/-- One E-word of a firing (R262), but for the words that the stream, merge and systolic operations execute themselves. -/
def execEword (f : Fire) (e : EW) : Fire :=
  match opOf e with
  | .vadd => evadd f e | .vsub => evsub f e | .vmul => evmul f e | .vmulh => evmulh f e | .vmad => evmad f e
  | .vmin => evmin f e | .vmax => evmax f e | .vabs => evabs f e | .vneg => evneg f e
  | .vand => evand f e | .vor => evor f e | .vxor => evxor f e | .vandn => evandn f e
  | .vshl => evshl f e | .vshr => evshr f e | .vsra => evsra f e
  | .vcmpeq => evcmpeq f e | .vcmplt => evcmplt f e | .vcmple => evcmple f e
  | .vsel => evsel f e | .vsat => evsat f e | .vclz => evclz f e | .vpopc => evpopc f e
  | .vfadd => evfadd f e | .vfsub => evfsub f e | .vfmul => evfmul f e | .vffma => evffma f e
  | .vfmin => evfmin f e | .vfmax => evfmax f e | .vfabs => evfabs f e | .vfneg => evfneg f e
  | .vfcmpeq => evfcmpeq f e | .vfcmplt => evfcmplt f e | .vfcmple => evfcmple f e
  | .vfcvt => evfcvt f e | .vfscl => evfscl f e | .vfclass => evfclass f e
  | .vrcpa => evrcpa f e | .vrsqa => evrsqa f e | .vnrr => evnrr f e | .vnrs => evnrs f e
  | .vexp2a => evexp2a f e | .vlog2a => evlog2a f e | .vsiga => evsiga f e | .vsina => evsina f e | .vcosa => evcosa f e
  | .vlmac => evlmac f e | .vlcvt => evlcvt f e | .vlqnt => evlqnt f e
  | .vdot => evdot f e | .vsumr => evsumr f e | .vmaxr => evmaxr f e | .vargmax => evargmax f e
  | .vazero => evazero f e | .vaacc => evaacc f e | .vaout => evaout f e
  | .vperm => evperm f e | .vbcast => evbcast f e | .vrot => evrot f e | .vsplat => evsplat f e
  | .vext => evext f e | .vins => evins f e | .enop => f
  | .emit => eemit f e | .steer => esteer f e | .gate => egate f e | .tagctx => etagctx f e | .count => ecount f e
  | .drop => edrop f e | .mark => emark f e
  | .rdsum => erdsum f e | .rdmax => erdmax f e | .rdcat => erdcat f e | .rdscan => erdscan f e
  | .merge | .agseq | .agidx | .agunf | .agsqz | .agxpd | .agreq | .agsto | .agvrt | .sywld | .syrun => f

/-- The E-words of a firing in order (R27). -/
def execEwords (f : Fire) : List EW → Fire
  | [] => f
  | e :: es => execEwords (execEword f e) es

end Sys2Proof.Machine
end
= = =
▶ [YOUR INSTRUCTIONS]:
With nothing left out, output the whole listing exactly.

▶ [TASK ANSWER]:
/-- One E-word of a firing (R262), but for the words that the stream, merge and systolic operations execute themselves. -/
def execEword (f : Fire) (e : EW) : Fire :=
  match opOf e with
  | .vadd => evadd f e | .vsub => evsub f e | .vmul => evmul f e | .vmulh => evmulh f e | .vmad => evmad f e
  | .vmin => evmin f e | .vmax => evmax f e | .vabs => evabs f e | .vneg => evneg f e
  | .vand => evand f e | .vor => evor f e | .vxor => evxor f e | .vandn => evandn f e
  | .vshl => evshl f e | .vshr => evshr f e | .vsra => evsra f e
  | .vcmpeq => evcmpeq f e | .vcmplt => evcmplt f e | .vcmple => evcmple f e
  | .vsel => evsel f e | .vsat => evsat f e | .vclz => evclz f e | .vpopc => evpopc f e
  | .vfadd => evfadd f e | .vfsub => evfsub f e | .vfmul => evfmul f e | .vffma => evffma f e
  | .vfmin => evfmin f e | .vfmax => evfmax f e | .vfabs => evfabs f e | .vfneg => evfneg f e
  | .vfcmpeq => evfcmpeq f e | .vfcmplt => evfcmplt f e | .vfcmple => evfcmple f e
  | .vfcvt => evfcvt f e | .vfscl => evfscl f e | .vfclass => evfclass f e
  | .vrcpa => evrcpa f e | .vrsqa => evrsqa f e | .vnrr => evnrr f e | .vnrs => evnrs f e
  | .vexp2a => evexp2a f e | .vlog2a => evlog2a f e | .vsiga => evsiga f e | .vsina => evsina f e | .vcosa => evcosa f e
  | .vlmac => evlmac f e | .vlcvt => evlcvt f e | .vlqnt => evlqnt f e
  | .vdot => evdot f e | .vsumr => evsumr f e | .vmaxr => evmaxr f e | .vargmax => evargmax f e
  | .vazero => evazero f e | .vaacc => evaacc f e | .vaout => evaout f e
  | .vperm => evperm f e | .vbcast => evbcast f e | .vrot => evrot f e | .vsplat => evsplat f e
  | .vext => evext f e | .vins => evins f e | .enop => f
  | .emit => eemit f e | .steer => esteer f e | .gate => egate f e | .tagctx => etagctx f e | .count => ecount f e
  | .drop => edrop f e | .mark => emark f e
  | .rdsum => erdsum f e | .rdmax => erdmax f e | .rdcat => erdcat f e | .rdscan => erdscan f e
  | .merge | .agseq | .agidx | .agunf | .agsqz | .agxpd | .agreq | .agsto | .agvrt | .sywld | .syrun => f

/-- The E-words of a firing in order (R27). -/
def execEwords (f : Fire) : List EW → Fire
  | [] => f
  | e :: es => execEwords (execEword f e) es

end Sys2Proof.Machine
end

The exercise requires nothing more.